### [Problem requirements]
Print the lines of the data, starting with the first, up to and including the line where "o s).cli.partialFrame = s.cli.partialFrame ∧" appears.

(Stored data)
@[simp] theorem applyEval_frame (o : EvalOut) (s : State) :
    (applyEval o s).tsq = s.tsq ∧ (applyEval o s).drl = s.drl ∧ (applyEval o s).fcu = s.fcu ∧ (applyEval o s).glc
    = s.glc ∧ (applyEval o s).exm = s.exm ∧ (applyEval o s).lmu = s.lmu ∧ (applyEval o s).latestPoint =
    s.latestPoint ∧ (applyEval o s).inReset = s.inReset ∧ (applyEval o s).clock = s.clock ∧ (applyEval o
    s).freeCount = s.freeCount ∧ (applyEval o s).pending = s.pending ∧ (applyEval o s).cli.replies = s.cli.replies
    ∧ (applyEval o s).cli.receiver = s.cli.receiver ∧ (applyEval o s).cli.partialFrame = s.cli.partialFrame ∧
    (applyEval o s).cli.restartPending = s.cli.restartPending ∧ (applyEval o s).cli.mask = s.cli.mask ∧ (applyEval
    o s).cli.counters = s.cli.counters := by
  unfold applyEval; (try dsimp only); (repeat' split) <;> simp

@[simp] theorem evalTestAccepted_frame (s : State) :
    (evalTestAccepted s).cli = s.cli ∧ (evalTestAccepted s).tsq = s.tsq ∧ (evalTestAccepted s).drl = s.drl ∧
    (evalTestAccepted s).fcu = s.fcu ∧ (evalTestAccepted s).glc = s.glc ∧ (evalTestAccepted s).exm = s.exm ∧
    (evalTestAccepted s).sms = s.sms ∧ (evalTestAccepted s).lmu = s.lmu ∧ (evalTestAccepted s).latestPoint =
    s.latestPoint ∧ (evalTestAccepted s).inReset = s.inReset ∧ (evalTestAccepted s).clock = s.clock ∧
    (evalTestAccepted s).freeCount = s.freeCount ∧ (evalTestAccepted s).pending = s.pending := by
  unfold evalTestAccepted; (try dsimp only); (repeat' split) <;> simp

@[simp] theorem evalEntry_frame (measuring : Bool) (p : Point) (s : State) :
    (evalEntry measuring p s).cli = s.cli ∧ (evalEntry measuring p s).tsq = s.tsq ∧ (evalEntry measuring p s).drl
    = s.drl ∧ (evalEntry measuring p s).fcu = s.fcu ∧ (evalEntry measuring p s).glc = s.glc ∧ (evalEntry measuring
    p s).exm = s.exm ∧ (evalEntry measuring p s).sms = s.sms ∧ (evalEntry measuring p s).lmu = s.lmu ∧ (evalEntry
    measuring p s).latestPoint = s.latestPoint ∧ (evalEntry measuring p s).inReset = s.inReset ∧ (evalEntry
    measuring p s).clock = s.clock ∧ (evalEntry measuring p s).freeCount = s.freeCount ∧ (evalEntry measuring p
    s).pending = s.pending := by
  unfold evalEntry; (try dsimp only); (repeat' split) <;> simp

@[simp] theorem evalTestEnd_frame (why : EndReason) (s : State) :
    (evalTestEnd why s).cli = s.cli ∧ (evalTestEnd why s).tsq = s.tsq ∧ (evalTestEnd why s).drl = s.drl ∧
    (evalTestEnd why s).fcu = s.fcu ∧ (evalTestEnd why s).glc = s.glc ∧ (evalTestEnd why s).exm = s.exm ∧
    (evalTestEnd why s).sms = s.sms ∧ (evalTestEnd why s).lmu = s.lmu ∧ (evalTestEnd why s).latestPoint =
    s.latestPoint ∧ (evalTestEnd why s).inReset = s.inReset ∧ (evalTestEnd why s).clock = s.clock ∧ (evalTestEnd
    why s).freeCount = s.freeCount ∧ (evalTestEnd why s).pending = s.pending := by
  unfold evalTestEnd; (try dsimp only); (repeat' split) <;> simp

@[simp] theorem enterEnded_frame (why : EndReason) (cause : Option StartCause) (s : State) :
    (enterEnded why cause s).fcu = s.fcu ∧ (enterEnded why cause s).lmu = s.lmu ∧ (enterEnded why cause
    s).latestPoint = s.latestPoint ∧ (enterEnded why cause s).inReset = s.inReset ∧ (enterEnded why cause s).clock
    = s.clock ∧ (enterEnded why cause s).freeCount = s.freeCount ∧ (enterEnded why cause s).pending = s.pending ∧
    (enterEnded why cause s).cli.replies = s.cli.replies ∧ (enterEnded why cause s).cli.receiver = s.cli.receiver
    ∧ (enterEnded why cause s).cli.partialFrame = s.cli.partialFrame ∧ (enterEnded why cause s).cli.restartPending
    = s.cli.restartPending ∧ (enterEnded why cause s).cli.mask = s.cli.mask ∧ (enterEnded why cause
    s).cli.counters = s.cli.counters ∧ (enterEnded why cause s).tsq.specimen = s.tsq.specimen ∧ (enterEnded why
    cause s).tsq.program = s.tsq.program ∧ (enterEnded why cause s).tsq.load = s.tsq.load ∧ (enterEnded why cause
    s).tsq.lastLoad = s.tsq.lastLoad ∧ (enterEnded why cause s).tsq.holdPoints = s.tsq.holdPoints := by
  unfold enterEnded; (try dsimp only); (repeat' split) <;> simp

@[simp] theorem failStart_frame (cause : StartCause) (s : State) :
    (failStart cause s).fcu = s.fcu ∧ (failStart cause s).lmu = s.lmu ∧ (failStart cause s).latestPoint =
    s.latestPoint ∧ (failStart cause s).inReset = s.inReset ∧ (failStart cause s).clock = s.clock ∧ (failStart
    cause s).freeCount = s.freeCount ∧ (failStart cause s).pending = s.pending ∧ (failStart cause s).cli.replies =
    s.cli.replies ∧ (failStart cause s).cli.receiver = s.cli.receiver ∧ (failStart cause s).cli.partialFrame =
    s.cli.partialFrame ∧ (failStart cause s).cli.restartPending = s.cli.restartPending ∧ (failStart cause
    s).cli.mask = s.cli.mask ∧ (failStart cause s).cli.counters = s.cli.counters ∧ (failStart cause
    s).tsq.specimen = s.tsq.specimen ∧ (failStart cause s).tsq.program = s.tsq.program ∧ (failStart cause
    s).tsq.load = s.tsq.load ∧ (failStart cause s).tsq.lastLoad = s.tsq.lastLoad ∧ (failStart cause
    s).tsq.holdPoints = s.tsq.holdPoints := by
  unfold failStart; (try dsimp only); (repeat' split) <;> simp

### [Solution to this problem]
@[simp] theorem applyEval_frame (o : EvalOut) (s : State) :
    (applyEval o s).tsq = s.tsq ∧ (applyEval o s).drl = s.drl ∧ (applyEval o s).fcu = s.fcu ∧ (applyEval o s).glc
    = s.glc ∧ (applyEval o s).exm = s.exm ∧ (applyEval o s).lmu = s.lmu ∧ (applyEval o s).latestPoint =
    s.latestPoint ∧ (applyEval o s).inReset = s.inReset ∧ (applyEval o s).clock = s.clock ∧ (applyEval o
    s).freeCount = s.freeCount ∧ (applyEval o s).pending = s.pending ∧ (applyEval o s).cli.replies = s.cli.replies
    ∧ (applyEval o s).cli.receiver = s.cli.receiver ∧ (applyEval o s).cli.partialFrame = s.cli.partialFrame ∧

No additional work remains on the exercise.